Task item: Count all lines holding "translation" in the data below and say the number, nothing more.

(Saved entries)

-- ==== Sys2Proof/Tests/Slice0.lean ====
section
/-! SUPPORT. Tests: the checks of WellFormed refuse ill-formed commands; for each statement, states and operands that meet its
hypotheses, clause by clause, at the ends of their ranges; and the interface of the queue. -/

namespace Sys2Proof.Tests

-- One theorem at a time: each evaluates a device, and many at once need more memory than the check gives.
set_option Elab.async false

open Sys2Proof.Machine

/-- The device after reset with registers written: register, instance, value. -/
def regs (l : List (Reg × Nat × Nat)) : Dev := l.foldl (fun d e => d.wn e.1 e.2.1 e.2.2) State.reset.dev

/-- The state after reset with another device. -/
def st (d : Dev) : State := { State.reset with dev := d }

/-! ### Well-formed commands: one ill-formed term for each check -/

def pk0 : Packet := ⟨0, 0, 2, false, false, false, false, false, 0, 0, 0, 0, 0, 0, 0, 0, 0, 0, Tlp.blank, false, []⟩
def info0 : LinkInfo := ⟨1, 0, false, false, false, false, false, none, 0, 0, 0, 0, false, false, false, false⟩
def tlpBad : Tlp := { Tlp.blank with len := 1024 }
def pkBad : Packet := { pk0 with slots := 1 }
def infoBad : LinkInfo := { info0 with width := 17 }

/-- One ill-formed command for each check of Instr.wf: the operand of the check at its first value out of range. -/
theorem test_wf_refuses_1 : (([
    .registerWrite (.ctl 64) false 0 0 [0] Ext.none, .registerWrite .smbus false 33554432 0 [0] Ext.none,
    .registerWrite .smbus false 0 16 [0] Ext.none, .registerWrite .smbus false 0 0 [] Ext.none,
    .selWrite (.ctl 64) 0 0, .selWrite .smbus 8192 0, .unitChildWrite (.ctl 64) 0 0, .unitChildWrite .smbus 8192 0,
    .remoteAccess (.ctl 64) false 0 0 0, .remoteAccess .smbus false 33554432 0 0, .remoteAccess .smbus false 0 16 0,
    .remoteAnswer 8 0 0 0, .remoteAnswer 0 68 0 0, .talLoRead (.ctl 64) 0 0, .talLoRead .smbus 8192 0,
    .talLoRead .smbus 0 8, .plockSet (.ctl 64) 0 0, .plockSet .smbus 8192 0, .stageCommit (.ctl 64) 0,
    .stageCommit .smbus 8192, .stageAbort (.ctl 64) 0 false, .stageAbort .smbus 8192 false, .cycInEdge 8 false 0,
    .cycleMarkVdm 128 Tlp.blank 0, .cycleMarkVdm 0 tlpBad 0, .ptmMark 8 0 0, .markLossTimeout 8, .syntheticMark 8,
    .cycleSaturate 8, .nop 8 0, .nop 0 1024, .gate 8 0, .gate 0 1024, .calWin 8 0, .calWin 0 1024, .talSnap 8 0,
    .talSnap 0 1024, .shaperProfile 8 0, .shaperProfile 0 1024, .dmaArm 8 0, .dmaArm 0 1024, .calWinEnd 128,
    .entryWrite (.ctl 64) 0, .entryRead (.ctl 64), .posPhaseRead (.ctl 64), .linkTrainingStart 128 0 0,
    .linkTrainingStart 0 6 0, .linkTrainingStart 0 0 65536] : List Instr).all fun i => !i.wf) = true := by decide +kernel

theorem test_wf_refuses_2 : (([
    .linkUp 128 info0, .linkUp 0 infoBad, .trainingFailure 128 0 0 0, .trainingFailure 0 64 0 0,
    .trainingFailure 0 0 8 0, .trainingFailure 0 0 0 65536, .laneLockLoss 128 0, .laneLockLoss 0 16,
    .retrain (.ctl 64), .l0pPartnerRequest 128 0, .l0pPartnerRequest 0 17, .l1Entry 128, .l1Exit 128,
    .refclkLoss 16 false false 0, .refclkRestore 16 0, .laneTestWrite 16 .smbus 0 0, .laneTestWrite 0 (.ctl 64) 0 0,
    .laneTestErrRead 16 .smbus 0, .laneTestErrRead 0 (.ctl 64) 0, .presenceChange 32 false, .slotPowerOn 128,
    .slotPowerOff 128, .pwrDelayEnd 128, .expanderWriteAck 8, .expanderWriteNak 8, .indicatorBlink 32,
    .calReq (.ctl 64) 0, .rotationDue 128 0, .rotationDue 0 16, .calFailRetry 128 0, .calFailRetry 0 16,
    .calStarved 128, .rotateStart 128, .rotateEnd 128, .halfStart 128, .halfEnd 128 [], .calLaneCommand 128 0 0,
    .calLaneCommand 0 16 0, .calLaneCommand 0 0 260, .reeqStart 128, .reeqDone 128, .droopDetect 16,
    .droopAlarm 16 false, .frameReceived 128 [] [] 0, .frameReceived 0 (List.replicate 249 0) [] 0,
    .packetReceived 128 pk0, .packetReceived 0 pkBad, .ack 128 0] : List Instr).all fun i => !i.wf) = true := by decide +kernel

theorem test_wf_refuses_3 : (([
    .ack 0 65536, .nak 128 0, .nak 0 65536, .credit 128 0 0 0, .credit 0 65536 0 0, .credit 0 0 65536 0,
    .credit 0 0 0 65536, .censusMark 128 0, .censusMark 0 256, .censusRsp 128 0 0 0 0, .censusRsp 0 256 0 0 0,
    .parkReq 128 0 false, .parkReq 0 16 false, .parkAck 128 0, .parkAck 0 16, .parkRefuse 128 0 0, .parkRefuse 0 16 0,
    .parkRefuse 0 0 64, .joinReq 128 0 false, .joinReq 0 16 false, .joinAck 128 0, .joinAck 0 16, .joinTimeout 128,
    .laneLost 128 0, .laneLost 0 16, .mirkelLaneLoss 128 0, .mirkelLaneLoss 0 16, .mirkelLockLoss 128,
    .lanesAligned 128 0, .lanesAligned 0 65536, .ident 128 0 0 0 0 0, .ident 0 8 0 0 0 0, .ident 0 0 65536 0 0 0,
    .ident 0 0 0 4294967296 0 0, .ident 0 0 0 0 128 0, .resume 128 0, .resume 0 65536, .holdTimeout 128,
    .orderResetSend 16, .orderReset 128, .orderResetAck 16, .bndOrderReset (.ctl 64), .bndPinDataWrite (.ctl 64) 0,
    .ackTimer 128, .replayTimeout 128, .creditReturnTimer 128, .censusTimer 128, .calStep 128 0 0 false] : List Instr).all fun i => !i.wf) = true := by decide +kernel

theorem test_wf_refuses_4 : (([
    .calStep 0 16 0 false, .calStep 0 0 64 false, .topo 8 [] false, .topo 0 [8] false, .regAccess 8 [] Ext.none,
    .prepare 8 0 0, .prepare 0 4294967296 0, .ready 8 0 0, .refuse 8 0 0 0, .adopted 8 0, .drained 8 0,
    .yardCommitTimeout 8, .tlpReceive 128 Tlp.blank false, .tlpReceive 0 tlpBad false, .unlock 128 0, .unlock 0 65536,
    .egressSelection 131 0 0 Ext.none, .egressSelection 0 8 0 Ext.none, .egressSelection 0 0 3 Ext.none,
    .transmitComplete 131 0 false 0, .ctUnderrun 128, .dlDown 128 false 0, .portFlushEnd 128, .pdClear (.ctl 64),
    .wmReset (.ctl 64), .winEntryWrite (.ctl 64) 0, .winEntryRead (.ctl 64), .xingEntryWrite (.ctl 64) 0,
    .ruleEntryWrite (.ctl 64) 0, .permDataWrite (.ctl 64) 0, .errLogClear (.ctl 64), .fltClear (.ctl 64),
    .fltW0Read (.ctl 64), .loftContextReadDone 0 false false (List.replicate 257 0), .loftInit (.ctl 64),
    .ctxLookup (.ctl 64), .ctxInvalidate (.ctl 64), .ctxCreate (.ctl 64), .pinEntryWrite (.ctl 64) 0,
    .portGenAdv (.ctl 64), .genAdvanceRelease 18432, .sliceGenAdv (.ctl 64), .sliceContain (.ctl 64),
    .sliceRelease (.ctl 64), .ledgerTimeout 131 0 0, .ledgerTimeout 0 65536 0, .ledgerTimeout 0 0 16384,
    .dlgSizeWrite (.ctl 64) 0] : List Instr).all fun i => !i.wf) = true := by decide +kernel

...

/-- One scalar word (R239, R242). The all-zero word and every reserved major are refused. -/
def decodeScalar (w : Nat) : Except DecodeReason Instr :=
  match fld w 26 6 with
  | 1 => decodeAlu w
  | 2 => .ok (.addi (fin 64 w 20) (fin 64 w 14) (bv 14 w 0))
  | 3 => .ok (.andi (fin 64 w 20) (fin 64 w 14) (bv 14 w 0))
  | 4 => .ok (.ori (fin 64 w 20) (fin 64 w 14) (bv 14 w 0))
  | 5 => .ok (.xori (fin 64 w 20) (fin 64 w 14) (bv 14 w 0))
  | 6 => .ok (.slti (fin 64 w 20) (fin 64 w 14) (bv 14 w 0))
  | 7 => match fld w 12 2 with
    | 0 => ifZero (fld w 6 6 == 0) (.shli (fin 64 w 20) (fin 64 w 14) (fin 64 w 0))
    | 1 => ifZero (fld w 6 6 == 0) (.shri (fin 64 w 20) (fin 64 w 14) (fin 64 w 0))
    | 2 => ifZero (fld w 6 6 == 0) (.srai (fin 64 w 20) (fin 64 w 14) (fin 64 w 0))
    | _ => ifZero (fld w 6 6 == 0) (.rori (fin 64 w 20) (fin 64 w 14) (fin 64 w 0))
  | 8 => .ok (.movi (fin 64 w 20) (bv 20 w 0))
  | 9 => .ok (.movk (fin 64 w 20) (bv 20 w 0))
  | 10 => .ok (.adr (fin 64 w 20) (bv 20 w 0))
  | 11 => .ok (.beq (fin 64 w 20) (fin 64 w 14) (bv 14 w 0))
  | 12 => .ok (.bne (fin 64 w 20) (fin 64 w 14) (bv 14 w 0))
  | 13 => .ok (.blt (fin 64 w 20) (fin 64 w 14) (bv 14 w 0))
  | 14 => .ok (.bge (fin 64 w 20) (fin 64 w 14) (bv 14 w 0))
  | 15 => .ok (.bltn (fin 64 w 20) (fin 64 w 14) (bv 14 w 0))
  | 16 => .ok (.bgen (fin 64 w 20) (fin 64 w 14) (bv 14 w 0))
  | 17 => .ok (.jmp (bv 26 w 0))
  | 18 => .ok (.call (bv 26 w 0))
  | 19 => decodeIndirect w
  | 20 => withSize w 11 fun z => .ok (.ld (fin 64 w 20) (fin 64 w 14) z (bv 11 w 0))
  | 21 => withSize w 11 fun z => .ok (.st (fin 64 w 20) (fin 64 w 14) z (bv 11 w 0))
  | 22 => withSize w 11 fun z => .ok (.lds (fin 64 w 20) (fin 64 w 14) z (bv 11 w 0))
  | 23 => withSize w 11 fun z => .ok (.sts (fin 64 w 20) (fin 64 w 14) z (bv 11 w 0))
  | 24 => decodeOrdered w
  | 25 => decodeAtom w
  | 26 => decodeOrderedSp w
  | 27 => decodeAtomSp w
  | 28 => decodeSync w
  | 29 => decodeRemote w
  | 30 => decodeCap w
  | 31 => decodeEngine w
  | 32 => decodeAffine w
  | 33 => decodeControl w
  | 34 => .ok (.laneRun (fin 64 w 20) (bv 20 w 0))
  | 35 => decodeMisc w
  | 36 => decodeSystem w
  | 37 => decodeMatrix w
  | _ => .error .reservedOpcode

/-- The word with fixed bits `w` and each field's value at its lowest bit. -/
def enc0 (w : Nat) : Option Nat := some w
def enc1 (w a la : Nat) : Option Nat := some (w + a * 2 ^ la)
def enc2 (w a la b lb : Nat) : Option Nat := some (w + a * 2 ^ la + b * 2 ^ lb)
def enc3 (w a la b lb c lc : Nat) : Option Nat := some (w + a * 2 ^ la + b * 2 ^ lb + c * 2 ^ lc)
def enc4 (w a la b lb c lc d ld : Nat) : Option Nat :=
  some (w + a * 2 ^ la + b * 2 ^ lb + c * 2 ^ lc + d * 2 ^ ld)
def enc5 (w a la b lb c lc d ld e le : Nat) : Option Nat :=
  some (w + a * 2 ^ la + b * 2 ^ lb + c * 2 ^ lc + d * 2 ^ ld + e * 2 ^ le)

--

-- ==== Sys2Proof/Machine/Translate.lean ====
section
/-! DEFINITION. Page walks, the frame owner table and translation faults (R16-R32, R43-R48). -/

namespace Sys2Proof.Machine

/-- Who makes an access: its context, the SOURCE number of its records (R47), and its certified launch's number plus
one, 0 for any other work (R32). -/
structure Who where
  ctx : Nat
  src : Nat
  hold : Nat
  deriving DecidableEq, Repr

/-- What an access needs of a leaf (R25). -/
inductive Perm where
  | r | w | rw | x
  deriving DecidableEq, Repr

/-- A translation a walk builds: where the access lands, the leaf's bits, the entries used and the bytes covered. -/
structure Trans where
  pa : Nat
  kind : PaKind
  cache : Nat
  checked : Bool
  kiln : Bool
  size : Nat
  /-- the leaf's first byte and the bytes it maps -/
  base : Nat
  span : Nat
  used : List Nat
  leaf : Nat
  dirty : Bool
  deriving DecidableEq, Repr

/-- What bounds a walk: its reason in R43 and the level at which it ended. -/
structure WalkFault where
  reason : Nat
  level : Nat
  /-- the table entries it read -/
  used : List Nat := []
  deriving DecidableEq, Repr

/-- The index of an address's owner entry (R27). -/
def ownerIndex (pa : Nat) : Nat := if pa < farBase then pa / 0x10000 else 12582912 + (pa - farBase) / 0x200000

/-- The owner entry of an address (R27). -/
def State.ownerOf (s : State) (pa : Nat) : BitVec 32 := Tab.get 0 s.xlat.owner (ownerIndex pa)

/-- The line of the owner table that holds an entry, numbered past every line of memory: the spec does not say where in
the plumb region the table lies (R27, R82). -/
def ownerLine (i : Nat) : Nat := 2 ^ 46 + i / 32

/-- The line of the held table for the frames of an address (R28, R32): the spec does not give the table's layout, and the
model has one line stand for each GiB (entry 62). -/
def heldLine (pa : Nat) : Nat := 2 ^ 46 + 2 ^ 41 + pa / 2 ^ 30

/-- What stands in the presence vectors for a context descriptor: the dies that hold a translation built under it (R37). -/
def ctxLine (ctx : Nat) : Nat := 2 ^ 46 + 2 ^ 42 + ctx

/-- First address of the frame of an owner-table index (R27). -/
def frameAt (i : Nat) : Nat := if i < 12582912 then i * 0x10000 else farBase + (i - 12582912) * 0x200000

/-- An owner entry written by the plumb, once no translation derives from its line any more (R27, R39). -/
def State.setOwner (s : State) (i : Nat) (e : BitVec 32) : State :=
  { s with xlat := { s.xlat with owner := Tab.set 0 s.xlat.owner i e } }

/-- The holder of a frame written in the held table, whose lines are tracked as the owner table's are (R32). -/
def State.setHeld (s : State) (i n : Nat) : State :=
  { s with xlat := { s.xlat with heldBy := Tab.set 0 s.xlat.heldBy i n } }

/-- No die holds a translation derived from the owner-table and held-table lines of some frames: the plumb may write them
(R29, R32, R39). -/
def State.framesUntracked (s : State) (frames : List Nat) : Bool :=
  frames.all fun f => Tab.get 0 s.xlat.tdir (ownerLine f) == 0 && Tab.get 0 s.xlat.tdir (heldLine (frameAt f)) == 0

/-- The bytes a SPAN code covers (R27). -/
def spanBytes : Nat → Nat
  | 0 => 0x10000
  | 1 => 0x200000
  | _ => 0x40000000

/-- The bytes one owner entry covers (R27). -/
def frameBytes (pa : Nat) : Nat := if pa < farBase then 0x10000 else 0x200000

Your response: 5